Brief => Beginning at the line containing "decodeCmd24 w = .error .undefOp) ∧" in the material below and ending at the line containing "decodeCmd24 w = .error .reservedBits) ∧", return each line exactly and add nothing.

# # # # # # #

-- ==== Sys2Proof/Certificates/Slice0/Obligations.lean ====
section
/-! DEFINITION. The statements for the provers, unit by unit. An operation's statement gives its whole next state, so it is
its result, its frame and its completion in one. -/

section

open Sys2Proof Sys2Proof.Machine

/-! ## Encoding -/

/-- Words written out from rules R131 to R133 and R136 decode to the operations they stand for. -/
def Obligations.SampleWordsDecode : Prop :=
  decodeTableWord 24 0x010000 = some .sysReset ∧ decodeTableWord 24 0x1700FB = some (.ctlTempChangeInc (-5)) ∧
  decodeTableWord 24 0x200064 = some (.motGoto 100) ∧ decodeTableWord 24 0x309ABC = some (.spiTransfer16 0x9ABC) ∧
  decodeTableWord 24 0x390AC9 = some (.frmBufWrite 10 0xC9) ∧ decodeTableWord 24 0x420001 = some (.evEyeEdge 1) ∧
  decodeTableWord 16 0xA640 = some (.rfm12Frequency 0x640) ∧
  decodeTableWord 16 0x94A0 = some (.rfm12RxControl 1 0 5 0 0) ∧ decodeTableWord 16 0x9890 = some (.rfm12TxConfig 0 9 0)

/-- Decoding the word of an operation gives the operation back, with every operand (rules R131 to R133, R136). -/
def Obligations.DecodeOfEncode : Prop := ∀ i : Instr, decodeWord (encode i) = some i

/-- A word has one meaning: whatever it decodes to is encoded by that word (rules R131 to R133, R136). -/
def Obligations.EncodeOfDecode : Prop := ∀ (w : OpWord) (i : Instr), decodeWord w = some i → encode i = w

/-- Reserved and illegal encodings are refused by name: reserved op values, must-be-zero bits, internal operations issued
directly, undefined operand values (rule R134). -/
def Obligations.IllegalEncodingsRefused : Prop :=
  (∀ w : Cmd24,
    (let op := (cmdOp w).toNat
     op = 0x00 ∨ (0x06 ≤ op ∧ op ≤ 0x0F) ∨ (0x1A ≤ op ∧ op ≤ 0x1F) ∨ (0x25 ≤ op ∧ op ≤ 0x2F) ∨
      (0x32 ≤ op ∧ op ≤ 0x36) ∨ 0x45 ≤ op) →
    decodeCmd24 w = .error .undefOp) ∧
  (∀ w : Cmd24,
    (let op := (cmdOp w).toNat
     (op ∈ [0x01, 0x02, 0x03, 0x04, 0x05, 0x10, 0x11, 0x12, 0x13, 0x14, 0x15, 0x22, 0x24, 0x31, 0x37, 0x38, 0x3B, 0x3D,
        0x3E, 0x40, 0x41, 0x43, 0x44] ∧ cmdArg w ≠ 0) ∨
      (op ∈ [0x16, 0x17, 0x18, 0x19, 0x20, 0x21, 0x3A, 0x3C, 0x3F] ∧ cmdArgH w ≠ 0) ∨
      (op = 0x42 ∧ w.extractLsb' 1 15 ≠ 0)) →
    decodeCmd24 w = .error .reservedBits) ∧
  (∀ (s : State) (d : Delivery) (rest : List Delivery) (w : Cmd24) (e : DecodeError),
    s.env.script = d :: rest → d.load = none → d.word = .cmd24 w → decodeCmd24 w = .error e → s.live = true →
    cfgProblem s.cfg = none →
    ∃ t, step s = .next t ∧
      t =
        { s with
          sys := { s.sys with refused := true }
          env :=
            { s.env with
              script := rest
              ports := d.ports
              issuer := t.env.issuer
              report := some (match e with | .undefOp => .undefOp | .reservedBits => .reservedBits) } }) ∧
  (∀ (i : Instr) (s : State), i.context = .internal → s.env.issuer ≠ .operation → s.live = true →
    cfgProblem s.cfg = none → exec i s = .next (markRefused s .internal)) ∧
  (∀ (i : Instr) (s : State), i.wellFormed = false → AcceptsCommand s →
    ((∃ k, i = .frmTxDone k) → s.frm.mode = .txDone) → exec i s = .next (markRefused s .badArg))

/-! ## The step and the gate -/

/-- A step runs the operation that the next move's word decodes to, at the move's ports and issuer; a 16-bit word that
decodes to nothing is sent as `SPI_TRANSFER16` of it (rule R138; log entry 8). A configuration that the move carries is in
place first, its numbers outside their bounds replaced by the defaults (rule R61) and the window strategy kept (rule R250;
that it is kept by a load and that a load carries bounds and defaults is the model's choice, log entry 20). With no move a
step changes nothing. The script of moves is the model's form of the environment (log entry 4). -/
def Obligations.StepRunsDecoded : Prop :=
  (∀ (s : State) (d : Delivery) (rest : List Delivery), s.env.script = d :: rest →
    ∃ c : Cfg,
      (d.load = none → c = s.cfg) ∧ (∀ l, d.load = some l → Loads s.cfg l c) ∧
      (let t :=
        { s with
          cfg := c
          env :=
            { s.env with
              script := rest
              ports := d.ports
              issuer := match d.route with
                | .task => .task
                | .source => .source } }
       (∀ i, decodeWord d.word = some i → step s = exec i t) ∧
       (∀ w, d.word = .rfm12 w → decodeWord d.word = none → step s = exec (.spiTransfer16 w) t))) ∧
  (∀ s : State, s.env.script = [] → step s = .next s)

/-- In a state that is not live (halted, faulted or refused) no operation but `SYS_RESET` changes anything (rules R500,
R503, R504, R602). The rules enable nothing else there; that an operation issued all the same answers the same state is
the model's choice (log entry 11). -/
def Obligations.DeadStateFrozen : Prop :=
  ∀ (i : Instr) (s : State), (s.sys.halted = true ∨ s.sys.fault ≠ none ∨ s.sys.refused = true) → i ≠ .sysReset →
    exec i s = .next s

/-- A step that records a fault or a refusal changes nothing else (rules R503, R504); `env.report` is the model's own
record of the reason (log entry 7). -/
def Obligations.MarksDiscardEffects : Prop :=
  ∀ (i : Instr) (s t : State), s.live = true → exec i s = .next t →
    (t.sys.fault ≠ none → t = { s with sys := { s.sys with fault := t.sys.fault } }) ∧
    (t.sys.refused = true →
      t = { s with sys := { s.sys with refused := true }, env := { s.env with report := t.env.report } })

/-- The context and boot checks: interrupt events issued as commands and task operations issued inside a handler are
refused with R_CONTEXT; before boot every operation but `SYS_RESET` and `SYS_BOOT` that passes its context check is
refused with R_NOT_BOOTED, and with `gie = 0` no interrupt event is taken (rules R135, R504, R525). -/
def Obligations.ContextAndBootChecks : Prop :=
  (∀ (i : Instr) (s : State), s.live = true → cfgProblem s.cfg = none →
    ((i.context = .interrupt ∧ s.env.issuer ≠ .source) ∨ (i.context = .task ∧ s.sys.inIsr = true)) →
    exec i s = .next (markRefused s .context)) ∧
  (∀ (i : Instr) (s : State), s.sys.booted = false → s.live = true → cfgProblem s.cfg = none → i ≠ .sysBoot →
    ((i.context = .task ∧ s.env.issuer ≠ .source ∧ s.sys.inIsr = false) ∨
      (i.context = .internal ∧ s.env.issuer = .operation)) →
    exec i s = .next (markRefused s .notBooted)) ∧
  (∀ (i : Instr) (s : State), s.sys.gie = false → i.context = .interrupt → s.env.issuer = .source → exec i s = .next s)

/-- Every operation but `SYS_RESET` (and an event that is not taken) checks the configuration first: a valve history of
another length than 1, then the D-term, then the bounds and the field widths (rules R37, R61, R252, R409, R504). -/
def Obligations.IllegalConfigRefused : Prop :=
  ∀ (i : Instr) (s : State), s.live = true → i ≠ .sysReset →
    (i.context = .interrupt → s.env.issuer ≠ .source ∨ EventEnabled i s) →
    (s.cfg.pid.valveHistoryLen ≠ 1 → exec i s = .next (markRefused s .historyLen)) ∧
    (s.cfg.pid.valveHistoryLen = 1 → s.cfg.pid.enableD = true → exec i s = .next (markRefused s .dTerm)) ∧
    (s.cfg.pid.valveHistoryLen = 1 → s.cfg.pid.enableD = false →
      (s.cfg.setpoint.tempMin.toNat < 1 ∨ 0xFE < s.cfg.setpoint.tempMax.toNat + 1 ∨
        s.cfg.setpoint.tempMax.toNat < s.cfg.setpoint.tempMin.toNat ∨
        s.cfg.pid.valveMax.toNat < s.cfg.pid.valveMin.toNat ∨ 100 < s.cfg.pid.valveMax.toNat ∨
        127 < s.cfg.pid.iMaxCredit.toNat ∨ s.cfg.motor.pwmMax.toNat < s.cfg.motor.pwmMin.toNat ∨
        s.cfg.motor.pwmDiv.toNat < 1 ∨ s.cfg.motor.calLarge.toInt < 1 ∨ 16383 < s.cfg.motor.calLarge.toInt ∨
        s.cfg.window.rbLen.toNat < s.cfg.window.openDetectionTime.toNat ∨
        s.cfg.window.rbLen.toNat < s.cfg.window.closeDetectionTime.toNat ∨ s.cfg.radio.bufCap.toNat < 1 ∨
        s.cfg.battery.batWarningThld.toNat < s.cfg.battery.batLowThld.toNat ∨
        256 ≤ s.cfg.init.cfgBits.toNat ∨ 4096 ≤ s.cfg.init.freq.toNat ∨ 256 ≤ s.cfg.init.drate.toNat ∨
        2 ≤ s.cfg.init.p16.toNat ∨ 4 ≤ s.cfg.init.vdi.toNat ∨ 8 ≤ s.cfg.init.bwTier0.toNat ∨
        8 ≤ s.cfg.init.bwTier1.toNat ∨ 8 ≤ s.cfg.init.bwTier2.toNat ∨ 4 ≤ s.cfg.init.lna.toNat ∨
        8 ≤ s.cfg.init.rssi.toNat ∨ 256 ≤ s.cfg.init.dfilt.toNat ∨ 256 ≤ s.cfg.init.fifoBits.toNat ∨
        256 ≤ s.cfg.init.afcBits.toNat ∨ 2 ≤ s.cfg.init.mp.toNat ∨ 16 ≤ s.cfg.init.modTier0.toNat ∨
        16 ≤ s.cfg.init.modTier1.toNat ∨ 16 ≤ s.cfg.init.modTier2.toNat ∨ 8 ≤ s.cfg.init.pwr.toNat ∨
        128 ≤ s.cfg.init.pll.toNat ∨ 256 ≤ s.cfg.init.lbd.toNat) →
      exec i s = .next (markRefused s .cfg))

/-- An interrupt event delivered while it is not enabled is not taken and changes nothing; a tick is not enabled while the
watchdog is (rules R502, R526). -/
def Obligations.DisabledEventsIgnored : Prop :=
  ∀ s : State, s.env.issuer = .source →
    (∀ i : Instr, i.context = .interrupt → s.sys.gie = false → exec i s = .next s) ∧
    (s.mot.wdtArmed = false ∨ s.sys.now < s.mot.wdtDeadline → exec .evMotorWdt s = .next s) ∧
    (s.sys.rfmIrqEn = false ∨ s.env.ports.rfmReady = false → exec .evRfmEdge s = .next s) ∧
    (s.sys.gie = true ∧ s.mot.wdtArmed = true ∧ s.mot.wdtDeadline ≤ s.sys.now → exec .evTmrTick s = .next s)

# # # # # # #

Result of the task =>
    decodeCmd24 w = .error .undefOp) ∧
  (∀ w : Cmd24,
    (let op := (cmdOp w).toNat
     (op ∈ [0x01, 0x02, 0x03, 0x04, 0x05, 0x10, 0x11, 0x12, 0x13, 0x14, 0x15, 0x22, 0x24, 0x31, 0x37, 0x38, 0x3B, 0x3D,
        0x3E, 0x40, 0x41, 0x43, 0x44] ∧ cmdArg w ≠ 0) ∨
      (op ∈ [0x16, 0x17, 0x18, 0x19, 0x20, 0x21, 0x3A, 0x3C, 0x3F] ∧ cmdArgH w ≠ 0) ∨
      (op = 0x42 ∧ w.extractLsb' 1 15 ≠ 0)) →
    decodeCmd24 w = .error .reservedBits) ∧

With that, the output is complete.